#### AIM OF THE TASK
Each line of the records that holds "master" should be shown in full.

#### GIVEN RECORDS
-- ==== Sys2Proof/Machine/Step.lean ====
section
/-! DEFINITION. One step of the block: the command at the front of the queue, or one unit of time when no command
waits (log entry 1). -/

namespace Sys2Proof.Machine

/-- The next step: run the command at the front of the queue on the state with the queue's rest; with an empty queue
one unit of model time passes. -/
def step (s : State) : Host.Outcome State Fault Refusal :=
  match s.pending with
  | [] => .next { s with now := s.now + 1 }
  | c :: rest => exec c { s with pending := rest }

/-- The state with the command that a word spells at the front of its queue. -/
def State.withFetchWord (s : State) (nbits w : Nat) : State :=
  match decodeTableWord nbits w with
  | none => s
  | some c => { s with pending := c :: s.pending }

end Sys2Proof.Machine
end

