/-! ## The scratchpad and the HBM command arbiter -/

/-- SPAD_WINDOW_ACCESS, SPAD_HANDOVER_REQUEST, SPAD_HANDOVER, MARCH_START, MARCH_END and HBM_ARB_GRANT (R433 to R453). -/
def Obligations.ScratchpadAndArbiter : Prop :=
  (∀ (c : Ch) (a : RegAcc) (addr : BitVec 32) (o : Nat) (data : Word) (write : Bool) (s : State), s.Inv →
    regionOf addr = chRegion c → areaOf addr = .spad o → s.vc2 = [] → s.egr.completions.length < 256 → s.host.isUp = true →
    s.maySpad a.hf c write = true → (s.chan c).power = .on ∨ (s.chan c).power = .idle →
    let x := s.chan c
    let form : Prop := if s.bit (chR c 0x9000) 1 then a.be = 15 ∧ o + 3 < 0x100000 else o % 4 = 0 ∧ a.be ≠ 0
    let mine : Prop := ∀ p ∈ spadWords o, s.spadOwner c p.1 = 2 ∨ (write = false ∧ s.bit (spadR c p.1) 4 = true)
    let run := exec (.spadWindowAccess a addr write ⟨data, []⟩) s
    let granted (t : State) : Prop := ∀ b, (t.chan c).spadRank b = if s.bit (chR c 0x9000) 0 = false ∧ (spadWords o).any (fun p => p.1 == b) = true
      then (x.spadRank b).filter (· != 3) ++ [3] else x.spadRank b
    let opc := if write then 0x21 else 0x20
    let answers (t : State) (st : Nat) (bytes : List Byte) : Prop :=
      t.egr = { s.egr with
        completions := s.egr.completions ++ [⟨a.hf, chRegion c, completionBytes a.hf st a.rtag opc bytes, none⟩] } ∧
      t.host = { s.host with arrived := t.host.arrived }
    (form → mine → (∀ i, i < 4 → x.spadClean (o + i)) →
      (write = false → ∃ t, run = .next t ∧
        answers t 0 ([0, 1, 2, 3].map (fun i => BitVec.ofNat 8 (x.spadByteAt (o + i)))) ∧
        granted t ∧ t = { s with host := t.host, egr := t.egr, ch := s.ch.set c { x with spadRanks := (t.chan c).spadRanks } }) ∧
      (write = true → ∃ t, run = .next t ∧ answers t 0 [] ∧
        (∀ i, i < 0x100000 → (t.chan c).spadByteAt i = (if o ≤ i ∧ i < o + 4 ∧ a.be.getLsbD (3 - (i - o)) = true
          then fld data (8 * (3 - (i - o))) 8 else x.spadByteAt i)) ∧
        (∀ i, i < 4 → (t.chan c).spadClean (o + i)) ∧
        (∀ k, (∀ p ∈ spadWords o, k ≠ spadKey p.1 p.2) → (t.chan c).spadWord k = x.spadWord k) ∧
        granted t ∧ t = { s with
          host := t.host, egr := t.egr, ch := s.ch.set c { x with spad := (t.chan c).spad, spadRanks := (t.chan c).spadRanks } })) ∧
    (¬ form ∨ ¬ mine → ∃ t, run = .next t ∧ answers t 6 [] ∧
      t.reg (modR 0x1204) = satAdd (s.reg (modR 0x1204)) 1 ∧
      t.reg (chR c 0x9124) = satAdd (s.reg (chR c 0x9124)) (if form then 1 else 0) ∧
      RegsSame s t [modR 0x1204, chR c 0x9124] ∧ t = { s with host := t.host, egr := t.egr, regs := t.regs, ev := t.ev })) ∧
  (∀ (c : Ch) (a : RegAcc) (addr : BitVec 32) (o b w : Nat) (s : State), s.Inv →
    regionOf addr = chRegion c → areaOf addr = .spad o → s.vc2 = [] → s.egr.completions.length < 256 → s.host.isUp = true →
    s.maySpad a.hf c false = true → (s.chan c).power = .on ∨ (s.chan c).power = .idle → s.spadForm c a.be o = true →
    spadWords o = [(b, w)] → s.bit (spadR c b) 4 = true → (∀ i, i < 4 → (s.chan c).spadClean (o + i)) → (s.chan c).march = none →
    let x := s.chan c
    let v1 := s.bit (chR c 0x9000) 0
    let run (others : List (List SpadReq)) := exec (.spadWindowAccess a addr false ⟨0, others⟩) s
    let reads (t : State) : Prop := t.egr = { s.egr with completions := s.egr.completions ++ [⟨a.hf, chRegion c,
      completionBytes a.hf 0 a.rtag 0x20 ([0, 1, 2, 3].map (fun i => BitVec.ofNat 8 (x.spadByteAt (o + i)))), none⟩] }
    let owns (q : SpadReq) : Prop := s.spadOwner c q.bank = (if q.master.val ≤ 1 then 0 else q.master.val - 1)
    let others (t : State) : Prop := t = { s with
      host := t.host, egr := t.egr, regs := t.regs, ev := t.ev
      ch := s.ch.set c { x with spad := (t.chan c).spad, spadRanks := (t.chan c).spadRanks } }
    (∀ q : SpadReq, q.wf = true → owns q → q.bank.val = b → q.word.val = w → q.write = true → q.be = 255 →
      ∃ t, run [[q]] = .next t ∧ reads t ∧ (t.chan c).spadWord (spadKey b w) = mkSpad q.data ∧
        (∀ k, k ≠ spadKey b w → (t.chan c).spadWord k = x.spadWord k) ∧ RegsSame s t [] ∧ others t) ∧
    (∀ (q r : SpadReq) (i j k : Nat), roundWf [q, r] = true → q.write = false → r.write = false → q.bank.val = b → r.bank.val = b →
      x.spadWord (spadKey b q.word) = mkSpad 0 → x.spadWord (spadKey b r.word) = mkSpad 0 →
      x.spadRank b = [0, 1, 2, 3, 4] →
      (s.spadOrder c b).filter (fun m => m == 3 || m == q.master.val || m == r.master.val) = [i, j, k] →
      ∃ t, run [[q, r]] = .next t ∧ reads t ∧
        t.reg (chR c (0x9100 + 4 * k)) = satAdd (s.reg (chR c (0x9100 + 4 * k))) (if v1 then 0 else 1) ∧
        (v1 = false → (t.chan c).spadRank b = [0, 1, 2, 3, 4].filter (fun m => m != i && m != j && m != k) ++ [i, j, k]) ∧
        (v1 = true → (t.chan c).spadRank b = x.spadRank b) ∧
        (∀ n, (t.chan c).spadWord n = x.spadWord n) ∧ RegsSame s t [chR c (0x9100 + 4 * k)] ∧ others t) ∧
    (∀ q r : SpadReq, q.wf = true → r.wf = true → owns q → q.master = 1 → r.master = 1 → q.bank.val ≠ b → r.bank = q.bank →
      r.word = q.word → q.write = true → r.write = true → q.be ≠ 255 → r.be = 255 →
      let cell := x.spadWord (spadKey q.bank q.word)
      let merged := mergeBytes q.be q.data cell.data
      cell = mkSpad cell.data → merged ≠ r.data →
      ∃ t, run [[q], [r]] = .next t ∧ reads t ∧ (t.chan c).spadWord (spadKey q.bank q.word) = mkSpad merged ∧
        (∀ k, k ≠ spadKey q.bank q.word → (t.chan c).spadWord k = x.spadWord k) ∧
        t.reg (chR c 0x9114) = satAdd (s.reg (chR c 0x9114)) 1 ∧ Raised t (chSrc c 352) ∧ RegsSame s t [chR c 0x9114] ∧ others t)) ∧
  (∀ (c : Ch) (bank : Fin 16) (owner : BitVec 2) (manager : Bool) (a : RegAcc) (s : State), s.Inv →
    let k := spadR c bank
    let w := s.reg k
    let ignored : Prop := owner.toNat ≠ fld w 2 2 ∧
      ((bank = 0 ∧ fld w 2 2 = 0 ∧ (s.chan c).mgr.up = true) ∨ (manager = false ∧ wbit w 6 = true))
    let lands (t : State) : Prop :=
      (ignored → t.reg k = w) ∧ (¬ ignored → t.reg k = setFld w 0 2 owner.toNat) ∧ RegsSame s t [k]
    (manager = true → ∃ t, exec (.spadHandoverRequest c bank owner manager a) s = .next t ∧ lands t ∧
      t = { s with regs := t.regs, ev := t.ev }) ∧
    (manager = false → Served s a (chRegion c) (0x9010 + 4 * bank.val) →
      ∃ t, exec (.spadHandoverRequest c bank owner manager a) s = .next t ∧ lands t ∧ Acked s t a (chRegion c) 0x21 [] ∧
        t = { s with host := t.host, egr := t.egr, regs := t.regs, ev := t.ev })) ∧
  (∀ (c : Ch) (bank : Fin 16) (s : State), s.Inv →
    let k := spadR c bank
    let w := s.reg k
    let may : Prop := fld w 0 2 ≠ fld w 2 2 ∧ (∀ m, (s.chan c).march = some m → m.bank ≠ bank.val) ∧
      ((s.chan c).power = .on ∨ (s.chan c).power = .idle)
    (may → ∃ t, exec (.spadHandover c bank) s = .next t ∧ t.reg k = setFld w 2 2 (fld w 0 2) ∧ RegsSame s t [k] ∧
      t = { s with regs := t.regs, ev := t.ev }) ∧
    (¬ may → exec (.spadHandover c bank) s = .next s)) ∧
  (∀ (c : Ch) (bank : Fin 16) (destructive : Bool) (pattern : BitVec 2) (a : RegAcc) (s : State), s.Inv →
    Served s a (chRegion c) 0x9050 →
    let k := chR c 0x9050
    let starts : Prop := s.spadOwner c bank = 3 ∧ (s.chan c).march = none ∧ pattern ≠ 3
    ∃ t, exec (.marchStart c bank destructive pattern a) s = .next t ∧ Acked s t a (chRegion c) 0x21 [] ∧
      fld (t.reg k) 4 4 = bank.val ∧ wbit (t.reg k) 8 = destructive ∧ fld (t.reg k) 9 2 = pattern.toNat ∧
      (starts → (t.chan c).march = some ⟨bank, destructive, pattern.toNat, s.now, 0⟩ ∧
        t.reg (chR c 0x9054) = setFld (setFld (s.reg (chR c 0x9054)) 0 1 1) 1 1 0 ∧
        t.reg (spadR c bank) = setFld (s.reg (spadR c bank)) 7 1 1 ∧ RegsSame s t [k, chR c 0x9054, spadR c bank]) ∧
      (¬ starts → (t.chan c).march = (s.chan c).march ∧ RegsSame s t [k]) ∧
      t = { s with
        host := t.host, egr := t.egr, regs := t.regs, ev := t.ev
        ch := s.ch.set c { s.chan c with march := (t.chan c).march } }) ∧
  (∀ (c : Ch) (failing : Option (Fin 8192)) (m : March) (s : State), s.Inv → (s.chan c).march = some m → m.bank < 16 →
    let x := s.chan c
    let decoded (w : Nat) : RsOut := rsDecode (toBytes 8 (x.spadWord (spadKey m.bank w)).data.toNat) (x.spadWord (spadKey m.bank w)).chk
    let fails (w : Nat) : Prop := (∃ f, failing = some f ∧ f.val = w) ∨
      (m.destructive = false ∧ w < 8192 ∧ decoded w = .uncorrectable)
    let log := chR c 0x9054
    ∃ t, exec (.marchEnd c failing) s = .next t ∧ t.now = max s.now (m.startedAt + marchTime m.destructive m.pattern + m.late * mgrCycle) ∧
      (t.chan c).march = none ∧ t.bit log 0 = false ∧ t.bit log 1 = true ∧ (t.bit log 2 = true ↔ ∃ w, fails w) ∧
      ((∃ w, fails w) → fails (t.field log 4 13) ∧ ∀ w, fails w → t.field log 4 13 ≤ w) ∧
      t.reg (spadR c m.bank) = setFld (s.reg (spadR c m.bank)) 7 1 0 ∧
      (∀ w, w < 8192 →
        (m.destructive = true → (t.chan c).spadWord (spadKey m.bank w) = ⟨0, 0⟩) ∧
        (m.destructive = false →
          (decoded w = .clean → (t.chan c).spadWord (spadKey m.bank w) = x.spadWord (spadKey m.bank w)) ∧
          (∀ l, decoded w = .corrected l → (t.chan c).spadWord (spadKey m.bank w) = mkSpad (BitVec.ofNat 64 (ofBytes l))) ∧
          (decoded w = .uncorrectable → ∃ d, (t.chan c).spadWord (spadKey m.bank w) = mkSpad d))) ∧
      (∀ k, k / 8192 ≠ m.bank → (t.chan c).spadWord k = x.spadWord k) ∧
      RegsSame s t ([0x9054, 0x9118, 0x911C, 0x9140].map (chR c) ++ [spadR c m.bank]) ∧
      t = { s with
        now := t.now, regs := t.regs, ev := t.ev, freeCount := t.freeCount
        ch := s.ch.set c { x with march := none, spad := (t.chan c).spad, mgr := (t.chan c).mgr } } ∧
      ((∃ w, fails w) → (t.chan c).mgr = x.mgr.marchDone m.bank (t.field log 4 13 + 1)) ∧
      ((∀ w, ¬ fails w) → (t.chan c).mgr = x.mgr.marchDone m.bank 0)) ∧
  (∀ (c : Ch) (requests : BitVec 5) (bursts : Nat) (withdrawn : Bool) (s : State), s.Inv →
    let k := chR c 0xD000
    let x := s.chan c
    let run := exec (.hbmArbGrant c requests bursts withdrawn) s
    let normal : Prop := s.field k 1 2 = 0
    let limit := max (s.field k 8 8) 1
    (s.bit k 0 = true ∨ x.power = .off ∨ rotate x.arb.ranks (fun i => requests.getLsbD i) = none → run = .next s) ∧
    (∀ w ranks, s.bit k 0 = false → x.power ≠ .off → rotate x.arb.ranks (fun i => requests.getLsbD i) = some (w, ranks) →
      let n := chR c (0xD108 + 4 * w)
      ∃ t, run = .next t ∧
        (withdrawn = true → t.reg (chR c 0xD100) = satAdd (s.reg (chR c 0xD100)) (if normal then 1 else 0) ∧
          RegsSame s t [chR c 0xD100]) ∧
        (withdrawn = false → normal ∨ bursts ≤ limit → t.reg n = satAdd (s.reg n) bursts ∧ RegsSame s t [n]) ∧
        (withdrawn = false → ¬ normal → limit < bursts → t.reg n = satAdd (s.reg n) (limit + 1) ∧
          t.reg (chR c 0xD104) = satAdd (s.reg (chR c 0xD104)) 1 ∧
          t.reg (chR c 0xD140) = (if s.bit (chR c 0xD140) 31 then s.reg (chR c 0xD140) else BitVec.ofNat 32 (w + 2 ^ 31)) ∧
          RegsSame s t [n, chR c 0xD104, chR c 0xD140]) ∧
        t = { s with
          regs := t.regs, ev := t.ev, ch := s.ch.set c { x with arb := { x.arb with ranks := ranks } } }))
/-! ## Supply, start-up and the nonvolatile store -/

#### EXERCISE RESULT
    let owns (q : SpadReq) : Prop := s.spadOwner c q.bank = (if q.master.val ≤ 1 then 0 else q.master.val - 1)
      (s.spadOrder c b).filter (fun m => m == 3 || m == q.master.val || m == r.master.val) = [i, j, k] →
    (∀ q r : SpadReq, q.wf = true → r.wf = true → owns q → q.master = 1 → r.master = 1 → q.bank.val ≠ b → r.bank = q.bank →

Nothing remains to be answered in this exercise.